- To do -
Start at the line below containing "(∃ t, exec .press2" and stop at the line containing "s.fade.toNat ≤ 254 →". Repeat every line of that stretch exactly, and nothing outside it.

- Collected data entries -

::::::

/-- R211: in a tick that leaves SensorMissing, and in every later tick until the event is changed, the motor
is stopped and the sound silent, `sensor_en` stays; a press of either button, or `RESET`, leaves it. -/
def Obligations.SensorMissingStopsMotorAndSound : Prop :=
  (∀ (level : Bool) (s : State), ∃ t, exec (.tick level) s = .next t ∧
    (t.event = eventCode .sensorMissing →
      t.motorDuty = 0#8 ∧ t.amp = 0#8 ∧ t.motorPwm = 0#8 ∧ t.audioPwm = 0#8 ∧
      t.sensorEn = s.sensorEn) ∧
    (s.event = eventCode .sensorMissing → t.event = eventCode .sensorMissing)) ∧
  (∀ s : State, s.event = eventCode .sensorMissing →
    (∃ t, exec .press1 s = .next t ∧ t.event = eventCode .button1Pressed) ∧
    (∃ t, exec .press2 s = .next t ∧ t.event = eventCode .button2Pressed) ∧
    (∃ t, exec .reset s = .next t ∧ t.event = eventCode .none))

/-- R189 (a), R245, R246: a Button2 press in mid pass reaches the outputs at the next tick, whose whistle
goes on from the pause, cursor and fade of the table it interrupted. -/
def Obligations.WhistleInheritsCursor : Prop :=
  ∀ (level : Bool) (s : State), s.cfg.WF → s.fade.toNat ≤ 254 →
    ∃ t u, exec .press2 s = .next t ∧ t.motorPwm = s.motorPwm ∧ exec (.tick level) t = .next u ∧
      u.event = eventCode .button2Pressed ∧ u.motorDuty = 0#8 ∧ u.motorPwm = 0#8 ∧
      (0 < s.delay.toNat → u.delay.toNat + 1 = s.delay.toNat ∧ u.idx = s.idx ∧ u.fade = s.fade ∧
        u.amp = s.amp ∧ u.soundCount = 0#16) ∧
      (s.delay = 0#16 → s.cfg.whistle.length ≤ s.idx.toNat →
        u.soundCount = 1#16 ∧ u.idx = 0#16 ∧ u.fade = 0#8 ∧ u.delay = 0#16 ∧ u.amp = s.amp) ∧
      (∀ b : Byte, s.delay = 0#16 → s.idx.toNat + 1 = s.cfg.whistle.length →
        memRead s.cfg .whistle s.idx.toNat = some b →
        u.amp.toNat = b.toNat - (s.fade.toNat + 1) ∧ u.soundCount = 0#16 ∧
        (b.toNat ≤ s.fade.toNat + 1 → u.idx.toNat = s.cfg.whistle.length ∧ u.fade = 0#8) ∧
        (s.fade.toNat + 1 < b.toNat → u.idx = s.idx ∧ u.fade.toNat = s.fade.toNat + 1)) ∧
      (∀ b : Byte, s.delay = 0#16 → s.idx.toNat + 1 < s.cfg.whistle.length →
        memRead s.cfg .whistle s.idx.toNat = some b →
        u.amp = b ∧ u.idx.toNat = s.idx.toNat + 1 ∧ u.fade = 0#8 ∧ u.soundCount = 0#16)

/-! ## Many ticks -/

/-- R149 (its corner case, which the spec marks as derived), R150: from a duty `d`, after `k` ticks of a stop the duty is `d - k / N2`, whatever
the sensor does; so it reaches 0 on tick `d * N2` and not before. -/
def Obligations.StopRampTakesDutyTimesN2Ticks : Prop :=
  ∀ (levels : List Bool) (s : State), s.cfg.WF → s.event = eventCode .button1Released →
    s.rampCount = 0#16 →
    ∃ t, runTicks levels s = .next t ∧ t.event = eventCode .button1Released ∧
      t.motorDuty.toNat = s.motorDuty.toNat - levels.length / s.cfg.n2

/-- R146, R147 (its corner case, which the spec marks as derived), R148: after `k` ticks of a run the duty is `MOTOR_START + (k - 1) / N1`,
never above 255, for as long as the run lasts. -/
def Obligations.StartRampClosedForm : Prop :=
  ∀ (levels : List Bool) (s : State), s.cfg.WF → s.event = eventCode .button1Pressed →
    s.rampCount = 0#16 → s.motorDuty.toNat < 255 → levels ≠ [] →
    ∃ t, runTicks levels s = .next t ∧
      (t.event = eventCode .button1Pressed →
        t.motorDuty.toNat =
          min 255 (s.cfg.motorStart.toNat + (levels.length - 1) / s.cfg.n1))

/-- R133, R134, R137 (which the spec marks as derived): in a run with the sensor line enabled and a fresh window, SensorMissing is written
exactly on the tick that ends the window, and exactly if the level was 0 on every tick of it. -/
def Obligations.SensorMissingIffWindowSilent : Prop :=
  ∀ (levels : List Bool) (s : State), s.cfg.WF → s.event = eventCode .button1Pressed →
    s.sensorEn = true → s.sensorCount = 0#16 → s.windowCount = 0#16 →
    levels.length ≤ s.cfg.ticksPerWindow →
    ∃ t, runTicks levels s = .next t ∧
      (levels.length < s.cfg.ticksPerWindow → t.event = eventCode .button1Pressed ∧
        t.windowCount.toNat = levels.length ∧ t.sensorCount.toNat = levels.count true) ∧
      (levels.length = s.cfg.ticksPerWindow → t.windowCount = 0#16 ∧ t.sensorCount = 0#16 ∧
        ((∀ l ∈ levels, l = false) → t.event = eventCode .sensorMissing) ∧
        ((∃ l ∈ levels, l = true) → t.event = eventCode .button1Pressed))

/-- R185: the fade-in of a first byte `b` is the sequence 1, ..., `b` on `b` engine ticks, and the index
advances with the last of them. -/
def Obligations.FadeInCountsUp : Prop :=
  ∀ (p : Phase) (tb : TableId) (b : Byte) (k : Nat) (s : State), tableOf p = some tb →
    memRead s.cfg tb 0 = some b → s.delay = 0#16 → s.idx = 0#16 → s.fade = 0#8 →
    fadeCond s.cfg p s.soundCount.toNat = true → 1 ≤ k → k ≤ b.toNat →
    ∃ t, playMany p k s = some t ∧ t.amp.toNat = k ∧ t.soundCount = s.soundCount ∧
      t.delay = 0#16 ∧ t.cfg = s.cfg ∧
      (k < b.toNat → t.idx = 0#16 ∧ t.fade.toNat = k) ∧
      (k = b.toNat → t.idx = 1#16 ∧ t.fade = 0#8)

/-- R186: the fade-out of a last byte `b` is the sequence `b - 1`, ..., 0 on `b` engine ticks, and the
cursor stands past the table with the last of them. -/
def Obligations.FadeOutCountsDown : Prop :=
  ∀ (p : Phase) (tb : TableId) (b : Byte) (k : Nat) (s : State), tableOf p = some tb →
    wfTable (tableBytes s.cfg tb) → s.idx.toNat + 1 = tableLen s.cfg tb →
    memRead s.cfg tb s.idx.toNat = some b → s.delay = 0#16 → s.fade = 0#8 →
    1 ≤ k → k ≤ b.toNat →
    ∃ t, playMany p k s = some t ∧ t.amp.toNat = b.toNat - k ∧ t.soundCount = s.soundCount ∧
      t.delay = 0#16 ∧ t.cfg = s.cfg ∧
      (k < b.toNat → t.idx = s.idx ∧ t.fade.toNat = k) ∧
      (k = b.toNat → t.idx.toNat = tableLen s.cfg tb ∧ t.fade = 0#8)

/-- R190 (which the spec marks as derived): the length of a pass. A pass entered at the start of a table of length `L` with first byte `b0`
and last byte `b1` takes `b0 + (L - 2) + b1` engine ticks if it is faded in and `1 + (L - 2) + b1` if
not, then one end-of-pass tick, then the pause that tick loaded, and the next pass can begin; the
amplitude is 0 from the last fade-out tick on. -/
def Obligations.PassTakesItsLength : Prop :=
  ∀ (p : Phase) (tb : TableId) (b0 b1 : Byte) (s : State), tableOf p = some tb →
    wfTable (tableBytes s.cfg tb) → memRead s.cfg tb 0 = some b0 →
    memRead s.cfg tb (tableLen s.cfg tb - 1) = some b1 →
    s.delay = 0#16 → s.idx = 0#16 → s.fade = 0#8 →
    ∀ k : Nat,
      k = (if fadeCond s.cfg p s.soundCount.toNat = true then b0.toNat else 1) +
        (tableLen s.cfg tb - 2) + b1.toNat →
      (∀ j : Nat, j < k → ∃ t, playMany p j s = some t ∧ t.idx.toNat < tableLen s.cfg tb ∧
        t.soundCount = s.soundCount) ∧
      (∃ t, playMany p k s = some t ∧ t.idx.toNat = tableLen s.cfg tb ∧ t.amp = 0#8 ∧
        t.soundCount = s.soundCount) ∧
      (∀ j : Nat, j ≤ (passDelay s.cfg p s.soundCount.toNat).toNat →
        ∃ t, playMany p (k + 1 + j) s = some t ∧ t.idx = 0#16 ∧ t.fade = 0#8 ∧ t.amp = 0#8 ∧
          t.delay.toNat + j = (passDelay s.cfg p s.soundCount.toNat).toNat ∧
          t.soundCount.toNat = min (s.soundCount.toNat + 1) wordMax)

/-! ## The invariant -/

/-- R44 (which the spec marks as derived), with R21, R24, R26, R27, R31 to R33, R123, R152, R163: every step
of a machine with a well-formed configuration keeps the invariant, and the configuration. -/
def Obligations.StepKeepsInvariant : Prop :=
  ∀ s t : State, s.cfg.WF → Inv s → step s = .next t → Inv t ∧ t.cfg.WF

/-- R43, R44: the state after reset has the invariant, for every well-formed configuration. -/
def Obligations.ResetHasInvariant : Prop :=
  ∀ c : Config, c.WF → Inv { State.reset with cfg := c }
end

::::::

- Exercise answer -
    (∃ t, exec .press2 s = .next t ∧ t.event = eventCode .button2Pressed) ∧
    (∃ t, exec .reset s = .next t ∧ t.event = eventCode .none))

/-- R189 (a), R245, R246: a Button2 press in mid pass reaches the outputs at the next tick, whose whistle
goes on from the pause, cursor and fade of the table it interrupted. -/
def Obligations.WhistleInheritsCursor : Prop :=
  ∀ (level : Bool) (s : State), s.cfg.WF → s.fade.toNat ≤ 254 →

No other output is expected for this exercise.